On the relevance of fermion loops for $W^+W^-$ scattering

We study the one-loop corrections to Vector Boson Scattering (in particular $W^+W^-$ elastic scattering) within the framework of effective theories. Re-scattering via intermediate electroweak would-be-Goldstone bosons dominate at high energies, as the corresponding loop diagrams with these intermediate bosons scale like $\mathcal{O}(s^2/v^4)$ in the chiral effective counting. In the present article, we focus our attention on fermion-loop corrections which scale like $\mathcal{O}(M_{\rm Fer}^2 s/v^4)$ in the Higgs Effective Field Theory (HEFT). Although this dependency is formally suppressed for $s\to\infty$ with respect to that from boson loops, the large top mass can lead to a numerical competition between fermion and boson loops at intermediate energies of the order of a few TeV. For the study of these fermion effects we have calculated the imaginary part induced by loops of top and bottom quarks in $W^+ W^-\to W^+W^-$ elastic scattering and compared it to the loop contributions from purely bosonic loops.
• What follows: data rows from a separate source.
-- ==== Sys2Proof/Tests/Slice0.lean ====
section
/-! SUPPORT. Tests. (1) Every constructor's decoding, on bytes written out from the `Encoding:` line of its rule. (2) What the
static checks refuse. (3) One step of each instruction that runs, on the vectors of spec/95_test_vectors.md section 2 that its
rule determines. (4) For each obligation with hypotheses, a concrete state and operands that meet them. -/

section

-- The kernel evaluates each test; one after another, so that they do not all ask for a stack at once.
set_option Elab.async false

namespace Sys2Proof.Tests

open Sys2Proof Sys2Proof.Machine

/-! ### Helpers -/

/-- The reset state with `code` from `pc` on, zeros below it, these registers and these bytes of memory. -/
def start (pc : Nat) (code : List Byte) (regs : List (Byte × Word)) (mem : List (Nat × List Byte)) : State :=
  regs.foldl (fun s r => s.setX r.1 r.2) { State.reset with
    pc := pc, code := List.replicate pc 0 ++ code, mem := mem.foldl (fun m b => m.setBytes b.1 b.2) [] }

/-- The step of `s` answers a next state with this property. -/
def gives (s : State) (p : State → Bool) : Bool :=
  match step s with
  | .next t => p t
  | _ => false

/-- The step of `s` raises this fault. -/
def faults (s : State) (f : Fault) : Bool :=
  match step s with
  | .fault g => g == f
  | _ => false

/-- The step of `s` is refused for this reason. -/
def refuses (s : State) (r : Refusal) : Bool :=
  match step s with
  | .refused q => q == r
  | _ => false

/-- The instruction at the head of a byte string, when it takes all of it. -/
def read (o : ByteOrder) (bs : List Byte) : Option Instr :=
  match decode o bs with
  | .ok (i, []) => some i
  | _ => none

/-- The recommended CONF with EPSILON 1/100 (48_confidence_a2a.md R511). -/
def exactConf : Params := { Params.default with conf := .exactRationals ⟨1 / 100, by decide +kernel, by decide +kernel⟩ }

/-- The confidence 1/2. -/
def half : Conf := ⟨1 / 2, by decide +kernel, by decide +kernel⟩

/-- The confidence 1/4. -/
def quarter : Conf := ⟨1 / 4, by decide +kernel, by decide +kernel⟩

/-! ### (1) Decoding -/

theorem test_decode_system_control_and_single_register :
    [
      [0x00], [0x01], [0x02], [0x03], [0x04], [0x05], [0x06], [0x07], [0x08, 1], [0x09, 1], [0x0A, 1], [0x0B, 1], [0x0C, 1],
      [0x0D, 1], [0x0E, 1], [0x0F, 1]
    ].map (read .little) =
    [
      .halt, .nop, .ret, .iret, .brk, .wfi, .reset, .syn, .inc 1, .dec 1, .not 1, .neg 1, .push 1, .pop 1, .confLd 1,
      .confSt 1
    ].map some := by
  decide +kernel

theorem test_decode_immediate :
    [
      [0x10, 1], [0x11, 1], [0x12, 1], [0x13, 1], [0x14, 1], [0x15, 1], [0x16, 1], [0x17, 1], [0x18, 1, 2], [0x19, 1, 2],
      [0x1A, 1, 2], [0x1B, 1, 2], [0x1C, 1, 2], [0x1D, 1, 2], [0x1E, 1, 2], [0x1F, 1, 2]
    ].map (read .little) =
    [
      .sys 1, .trap 1, .dbg 1, .clf 1, .sema 1, .yield 1, .cache 1, .stripcf 1, .movi 1 2, .addi 1 2, .subi 1 2, .andi 1 2,
      .ori 1 2, .xori 1 2, .shli 1 2, .shri 1 2
    ].map some := by
  decide +kernel

theorem test_decode_integer_arithmetic :
    [
      [0x20, 1, 2, 3], [0x21, 1, 2, 3], [0x22, 1, 2, 3], [0x23, 1, 2, 3], [0x24, 1, 2, 3], [0x25, 1, 2, 3], [0x26, 1, 2, 3],
      [0x27, 1, 2, 3], [0x28, 1, 2, 3], [0x29, 1, 2, 3], [0x2A, 1, 2, 3], [0x2B, 1, 2, 3], [0x2C, 1, 2, 3], [0x2D, 1, 2, 3],
      [0x2E, 1, 2, 3], [0x2F, 1, 2, 3]
    ].map (read .little) =
    [
      .add 1 2 3, .sub 1 2 3, .mul 1 2 3, .div 1 2 3, .mod 1 2 3, .and 1 2 3, .or 1 2 3, .xor 1 2 3, .shl 1 2 3, .shr 1 2 3,
      .min 1 2 3, .max 1 2 3, .cmpEq 1 2 3, .cmpLt 1 2 3, .cmpGt 1 2 3, .cmpNe 1 2 3
    ].map some := by
  decide +kernel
We have examined the dependence of both amplitudes on the effective couplings, allowing an $\mathcal{O}(10 \%)$ deviation from the SM. In some cases, boson loops dominate over top and bottom corrections, as expected. However, we find that there are regions in the space of effective parameters that yield a significant -- and even dominant -- imaginary contribution from fermion loops. In addition to our conclusions for the general HEFT, we also provide analyses particularized to some benchmark points in the $SO(5)/SO(4)$ Minimal Composite Higgs Model.